PT is a legal entity to run a business that has capital consisting of shares. The company is owned by shareholders, and the company's shares are not registered to certain owners, so that they may be traded on the public stock market. (source: Wikipedia)
CV is a partnership established by a person or persons who entrusts money or goods to a person or persons who run the company and act as a leader. CVs are usually established by deed and must be registered. But this fellowship is not a legal entity (same as a firm), so it does not have its own wealth. (source: Wikipedia)
PT and CV certainly have advantages and disadvantages of each. Here are some benefits of PT and CV that you can consider to the needs of your own company, so you will be able to choose between PT or CV to register your company in Indonesia.
1. More Evident Ownership System
Ownership System in PT is prepared based on share ownership. This will be very helpful if at anytime you want to sell your ownership.
2. Broader Business Access
If you want the company to have wider business access such as following the project, then setting up PT is the right choice. Most public and private tender projects only accept the participation of companies with the form of PT.
3. More Diverse Business Activity
Several business fields are required by law to use a business entity to operate. If you want to build a business in specific areas such as Bank, Hospital, outsourcing services or foreign investment, then you are advised to choose a business entity PT.
4. Having a Legal Entity
The business form of PT is authorized by Kemenkumham (Ministry of Law and Human Rights). This is actually beneficial because the business form of PT is safer in law.
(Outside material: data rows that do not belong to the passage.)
theorem regionWrite_no_element {s : State} {X : RegionName} {i : Nat} (v : Nat) (hi : indexExists (s.cfg.cap X) i = false) :
    perform (.regionWrite X i v) s = .refused .writeBeyondCapacity := by
  simp [perform, regionWrite, hi]

theorem regWrite_len_above {s : State} {X : RegionName} {m : Fin 64} {n : Nat} (hm : regOf m = .len X)
    (hn : fits (s.cfg.cap X) n = false) : perform (.regWrite m n) s = .refused .lengthAboveCapacity := by
  simp [perform, regWrite, hm, hn]

/-- Settles O53: the index is not below the capacity, and the length above it is not within it. -/
theorem noMoveBeyondTheCapacity : Obligations.NoMoveBeyondTheCapacity := by
  intro s X i v n hcap hi hlen
  have hindex : indexExists (s.cfg.cap X) i = false := by simp [indexExists, hcap, hi]
  have hfits : fits (s.cfg.cap X) (i + 1) = false := by simp [fits, hcap, hi]
  exact ⟨regionRead_no_element hlen hindex, regionWrite_no_element v hindex, fun _ hm => ⟨hfits, regWrite_len_above hm hfits⟩⟩

end Sys2Proof.Machine
end

section
/-! The command byte (30_encoding.md R65 to R70): its fields as numbers, what the decoder accepts in terms of the encoder, and the
rows of R66. -/

namespace Sys2Proof

/-! ### The fields of a byte (R65) -/

/-- A concatenation as a number: the upper part weighs `2 ^ n`. -/
theorem toNat_append_eq_mul_add {m n : Nat} (x : BitVec m) (y : BitVec n) : (x ++ y).toNat = x.toNat * 2 ^ n + y.toNat := by
  rw [BitVec.toNat_append, ← Nat.shiftLeft_add_eq_or_of_lt y.isLt, Nat.shiftLeft_eq]

theorem toNat_cmd8 (op : Nat) (diff : Bool) (rm1 : Nat) :
    (cmd8 op diff rm1).toNat = 32 * (rm1 % 4) + 16 * diff.toNat + op % 16 := by
  simp only [cmd8, toNat_append_eq_mul_add, BitVec.toNat_ofNat, BitVec.toNat_ofBool]
  omega

theorem cmdOp_eq (c : Byte) : cmdOp c = c.toNat % 16 := by
  simp [cmdOp]

theorem toNat_cmdDiff (c : Byte) : (cmdDiff c).toNat = c.toNat / 16 % 2 := by
  rw [cmdDiff, ← BitVec.testBit_toNat, Nat.toNat_testBit]

theorem cmdRm1_eq (c : Byte) : cmdRm1 c = c.toNat / 32 % 4 := by
  simp [cmdRm1, Nat.shiftRight_eq_div_pow]

theorem toNat_getLsbD_seven (c : Byte) : (c.getLsbD 7).toNat = c.toNat / 128 := by
  rw [← BitVec.testBit_toNat, Nat.toNat_testBit]
  omega

@[simp] theorem getElem_seven_cmd8 (op : Nat) (diff : Bool) (rm1 : Nat) : (cmd8 op diff rm1)[7] = false := by
  rw [← BitVec.getLsbD_eq_getElem]
  have h := toNat_getLsbD_seven (cmd8 op diff rm1)
  rw [toNat_cmd8] at h
  have := diff.toNat_le
  exact Bool.toNat_eq_zero.mp (by omega)

@[simp] theorem cmdOp_cmd8 (op : Nat) (diff : Bool) (rm1 : Nat) : cmdOp (cmd8 op diff rm1) = op % 16 := by
  rw [cmdOp_eq, toNat_cmd8]
  omega

@[simp] theorem cmdDiff_cmd8 (op : Nat) (diff : Bool) (rm1 : Nat) : cmdDiff (cmd8 op diff rm1) = diff := by
  have h := toNat_cmdDiff (cmd8 op diff rm1)
  have := diff.toNat_le
  rw [toNat_cmd8] at h
  exact Function.LeftInverse.injective Bool.ofNat_toNat (by omega)

@[simp] theorem cmdRm1_cmd8 (op : Nat) (diff : Bool) (rm1 : Nat) : cmdRm1 (cmd8 op diff rm1) = rm1 % 4 := by
  have := diff.toNat_le
  rw [cmdRm1_eq, toNat_cmd8]
  omega

theorem cmdRm1_lt (c : Byte) : cmdRm1 c < 4 := (c.extractLsb' 5 2).isLt

/-- A byte with bit 7 clear is the byte of its fields. -/
theorem cmd8_fields {c : Byte} (h : c.getLsbD 7 = false) : cmd8 (cmdOp c) (cmdDiff c) (cmdRm1 c) = c := by
  have h7 := toNat_getLsbD_seven c
  rw [h, Bool.toNat_false] at h7
  apply BitVec.eq_of_toNat_eq
  rw [toNat_cmd8, toNat_cmdDiff, cmdOp_eq, cmdRm1_eq]
  omega

/-! ### What the decoder accepts (R66, R67, R70) -/

theorem wellFormed_denc_iff {diff : Bool} {r : Nat} : (Instr.denc diff r).wellFormed = true ↔ 1 ≤ r ∧ r ≤ 4 := by
  simp [Instr.wellFormed]

theorem decode_encode {i : Instr} (h : i.wellFormed = true) : decode (encode i) = .ok i := by
  cases i with
  | denc diff r =>
    have hr : (r - 1) % 4 + 1 = r := by
      have := wellFormed_denc_iff.mp h
      omega
    simp [encode, decode, hr]
  | _ => simp [encode, decode, decodeBare, decodeDiff]

/-- An accepted command that uses no operand has both operand fields zero. -/
theorem encode_of_decodeBare {c : Byte} {op : Nat} {i j : Instr} (h7 : c.getLsbD 7 = false) (hop : cmdOp c = op)
    (h : decodeBare c i = .ok j) (hwf : i.wellFormed = true) (hi : encode i = cmd8 op false 0) :
    j.wellFormed = true ∧ encode j = c := by
  unfold decodeBare at h
  split_ifs at h with hdiff hrm1
  cases h
  rw [Bool.not_eq_true] at hdiff
  rw [not_not] at hrm1
  rw [hi, ← hop, ← hdiff, ← hrm1]
  exact ⟨hwf, cmd8_fields h7⟩

/-- An accepted command that uses `diff` only has `rm1` zero. -/
theorem encode_of_decodeDiff {c : Byte} {op : Nat} {i : Bool → Instr} {j : Instr} (h7 : c.getLsbD 7 = false)
    (hop : cmdOp c = op) (h : decodeDiff c i = .ok j) (hwf : ∀ d, (i d).wellFormed = true)
    (hi : ∀ d, encode (i d) = cmd8 op d 0) : j.wellFormed = true ∧ encode j = c := by
  unfold decodeDiff at h
  split_ifs at h with hrm1
  cases h
  rw [not_not] at hrm1
  rw [hi, ← hop, ← hrm1]
  exact ⟨hwf _, cmd8_fields h7⟩

/-- An accepted byte is the command's byte: one arm of the decoder per row of R66, each by the fields the arm has tested. -/
theorem encode_of_decode {c : Byte} {i : Instr} (h : decode c = .ok i) : i.wellFormed = true ∧ encode i = c := by
  unfold decode at h
  split at h
  next => cases h
  next hbit =>
    have h7 : c.getLsbD 7 = false := by simpa using hbit
    split at h
    next hop => exact encode_of_decodeBare h7 hop h rfl rfl
    next hop => exact encode_of_decodeBare h7 hop h rfl rfl
    next hop =>
      cases h
      exact ⟨wellFormed_denc_iff.mpr ⟨Nat.le_add_left _ _, cmdRm1_lt c⟩,
        (congrArg (cmd8 · _ _) hop.symm).trans (cmd8_fields h7)⟩
    next hop => exact encode_of_decodeDiff h7 hop h (fun _ => rfl) (fun _ => rfl)
    next hop => exact encode_of_decodeDiff h7 hop h (fun _ => rfl) (fun _ => rfl)
    next hop => exact encode_of_decodeDiff h7 hop h (fun _ => rfl) (fun _ => rfl)
    next hop => exact encode_of_decodeBare h7 hop h rfl rfl
    next hop => exact encode_of_decodeBare h7 hop h rfl rfl
    next hop => exact encode_of_decodeDiff h7 hop h (fun _ => rfl) (fun _ => rfl)
    next hop => exact encode_of_decodeDiff h7 hop h (fun _ => rfl) (fun _ => rfl)
    next => cases h

theorem decode_eq_ok_iff {c : Byte} {i : Instr} : decode c = .ok i ↔ i.wellFormed = true ∧ encode i = c :=
  ⟨encode_of_decode, fun ⟨hwf, hc⟩ => hc ▸ decode_encode hwf⟩

/-- Settles O1: the two directions of `decode_eq_ok_iff`. -/
theorem decodeEncodeRoundTrip : Obligations.DecodeEncodeRoundTrip :=
  ⟨fun _ => decode_encode, fun _ _ => encode_of_decode⟩

/-! ### The legal bytes (R67) -/

/-- The well-formed commands, in the order in which R67 lists their bytes. -/
def legalCommands : List Instr :=
  [.qenc, .qdec, .ser, .deser, .ddec false, .ddec true, .comp false, .comp true, .decomp false, .decomp true,
   .compenv false, .compenv true, .decompenv false, .decompenv true, .denc false 1, .denc true 1, .denc false 2, .denc true 2,
   .denc false 3, .denc true 3, .denc false 4, .denc true 4]

theorem mem_legalCommands_iff {i : Instr} : i ∈ legalCommands ↔ i.wellFormed = true := by
  constructor
  · exact fun h => (by decide : ∀ j ∈ legalCommands, j.wellFormed = true) i h
  · intro h
    cases i with
    | denc diff r =>
      obtain ⟨h1, h4⟩ := wellFormed_denc_iff.mp h
      interval_cases r <;> cases diff <;> decide
    | qenc | qdec | ser | deser => decide
    | ddec diff | comp diff | decomp diff | compenv diff | decompenv diff => cases diff <;> decide

theorem exists_decode_iff {c : Byte} : (∃ i, decode c = .ok i) ↔ c ∈ legalCommands.map encode := by
  simp only [decode_eq_ok_iff, List.mem_map, mem_legalCommands_iff]

/-! ### The rows of the table (R66) -/

/-- R66: a command's byte agrees with its row. -/
theorem encode_and_mask {i : Instr} (h : i.wellFormed = true) : encode i &&& (maskMatch i).1 = (maskMatch i).2 :=
  (by decide : ∀ j ∈ legalCommands, encode j &&& (maskMatch j).1 = (maskMatch j).2) i (mem_legalCommands_iff.mpr h)

theorem cmdOp_and {mask : Byte} (hmask : mask.extractLsb' 0 4 = BitVec.allOnes 4) (c : Byte) : cmdOp (c &&& mask) = cmdOp c := by
  rw [cmdOp, BitVec.extractLsb'_and, hmask, BitVec.and_allOnes, cmdOp]

theorem cmdRm1_and {mask : Byte} (hmask : mask.extractLsb' 5 2 = BitVec.allOnes 2) (c : Byte) :
    cmdRm1 (c &&& mask) = cmdRm1 c := by
  rw [cmdRm1, BitVec.extractLsb'_and, hmask, BitVec.and_allOnes, cmdRm1]

theorem getLsbD_seven_and {mask : Byte} (hmask : mask.getLsbD 7 = true) (c : Byte) :
    (c &&& mask).getLsbD 7 = c.getLsbD 7 := by
  rw [BitVec.getLsbD_and, hmask, Bool.and_true]

/-- A byte of a row that tests bit 7 and `op` has the row's operation, and operands of its own. -/
theorem cmd8_of_and_eq {c mask m : Byte} (hop : mask.extractLsb' 0 4 = BitVec.allOnes 4) (h7 : mask.getLsbD 7 = true)
    (hm : m.getLsbD 7 = false) (h : c &&& mask = m) : cmd8 (cmdOp m) (cmdDiff c) (cmdRm1 c) = c := by
  rw [← h, getLsbD_seven_and h7] at hm
  rw [← h, cmdOp_and hop, cmd8_fields hm]

/-- A byte of a row that tests `rm1` too (a command that uses `diff` only). -/
theorem cmd8_of_and_0xEF {c m : Byte} (h7 : m.getLsbD 7 = false) (hrm1 : cmdRm1 m = 0) (h : c &&& 0xEF#8 = m) :
    cmd8 (cmdOp m) (cmdDiff c) 0 = c := by
  rw [← h, cmdRm1_and rfl] at hrm1
  rw [← hrm1, cmd8_of_and_eq rfl rfl h7 h]

theorem eq_of_and_0xFF {c m : Byte} (h : c &&& 0xFF#8 = m) : m = c := h.symm.trans BitVec.and_allOnes

theorem exists_encode_of_and_mask {c : Byte} {i : Instr} (h : c &&& (maskMatch i).1 = (maskMatch i).2) :
    ∃ j, maskMatch j = maskMatch i ∧ j.wellFormed = true ∧ encode j = c := by
  cases i with
  | qenc => exact ⟨.qenc, rfl, rfl, eq_of_and_0xFF h⟩
  | qdec => exact ⟨.qdec, rfl, rfl, eq_of_and_0xFF h⟩
  | denc =>
    exact ⟨.denc (cmdDiff c) (cmdRm1 c + 1), rfl, wellFormed_denc_iff.mpr ⟨Nat.le_add_left _ _, cmdRm1_lt c⟩,
      cmd8_of_and_eq (mask := 0x8F#8) (m := 0x03#8) rfl rfl rfl h⟩
  | ddec => exact ⟨.ddec (cmdDiff c), rfl, rfl, cmd8_of_and_0xEF (m := 0x04#8) rfl rfl h⟩
  | comp => exact ⟨.comp (cmdDiff c), rfl, rfl, cmd8_of_and_0xEF (m := 0x05#8) rfl rfl h⟩
  | decomp => exact ⟨.decomp (cmdDiff c), rfl, rfl, cmd8_of_and_0xEF (m := 0x06#8) rfl rfl h⟩
  | ser => exact ⟨.ser, rfl, rfl, eq_of_and_0xFF h⟩
  | deser => exact ⟨.deser, rfl, rfl, eq_of_and_0xFF h⟩
  | compenv => exact ⟨.compenv (cmdDiff c), rfl, rfl, cmd8_of_and_0xEF (m := 0x09#8) rfl rfl h⟩
  | decompenv => exact ⟨.decompenv (cmdDiff c), rfl, rfl, cmd8_of_and_0xEF (m := 0x0A#8) rfl rfl h⟩

/-- Settles O2: the bytes of `legalCommands` are the rule's list, and a row's mask leaves free just its operands. -/
theorem legalCommandBytes : Obligations.LegalCommandBytes := by
  refine ⟨fun c => exists_decode_iff, fun c i => ⟨?_, fun h => ?_⟩⟩
  · rintro ⟨j, hrow, hj⟩
    obtain ⟨hwf, rfl⟩ := decode_eq_ok_iff.mp hj
    exact hrow ▸ encode_and_mask hwf
  · obtain ⟨j, hrow, hj⟩ := exists_encode_of_and_mask h
    exact ⟨j, hrow, decode_eq_ok_iff.mpr hj⟩

/-- Settles O3: the commands by `decode_encode`, each word being the one the encoder makes; the illegal words by evaluation. -/
theorem tableWordsDecode : Obligations.TableWordsDecode :=
  ⟨decode_encode (i := .qenc) rfl, decode_encode (i := .qdec) rfl, decode_encode (i := .denc true 2) rfl,
    decode_encode (i := .denc false 4) rfl, decode_encode (i := .ddec true) rfl, decode_encode (i := .comp false) rfl,
    decode_encode (i := .decomp true) rfl, decode_encode (i := .ser) rfl, decode_encode (i := .deser) rfl,
    decode_encode (i := .compenv true) rfl, decode_encode (i := .decompenv false) rfl,
    by decide, by decide, by decide, by decide, by decide⟩

end Sys2Proof
end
1. There is no Minimum Capital
To establish a PT, you must start a business with a minimum deposit of over 50 million rupiah. But if you set up a CV, you do not have to have the minimum capital and can remain standing and operating.
2. More Appropriate Company Name
Often in making PT, your name choice must be replaced as it has been used by other companies. But if setting up a CV, this rule does not apply so you can use the desired name to do your business activity.
3. Faster Decision Making System
Unlike the PT where major decision-making must be approved first through the AGMS (General Meeting of Shareholders), this rule does not apply in the business form of CV. So, if the company is in a situation where a quick decision must be made, the CV can take a decision directly without having to go through the process of meeting and execute for the benefit of the company. This also applies to changes to the articles of association. Owners can directly make changes deed to make changes deed without conducting board meetings.
4. Easier Taxation System
CV is not a business entity with legal entity. This may seem a drawback, but it is actually beneficial in terms of taxes. The CV earnings received at the end of the year are taxed only once for corporate taxes. The share profits received by the owner of the CV is not taxed and is included in nonobject PPh (Income Tax).
In the end the entrepreneur must re-adjust to the needs of the company itself, just decided to choose a company form between PT or CV, each of which has advantages and disadvantages.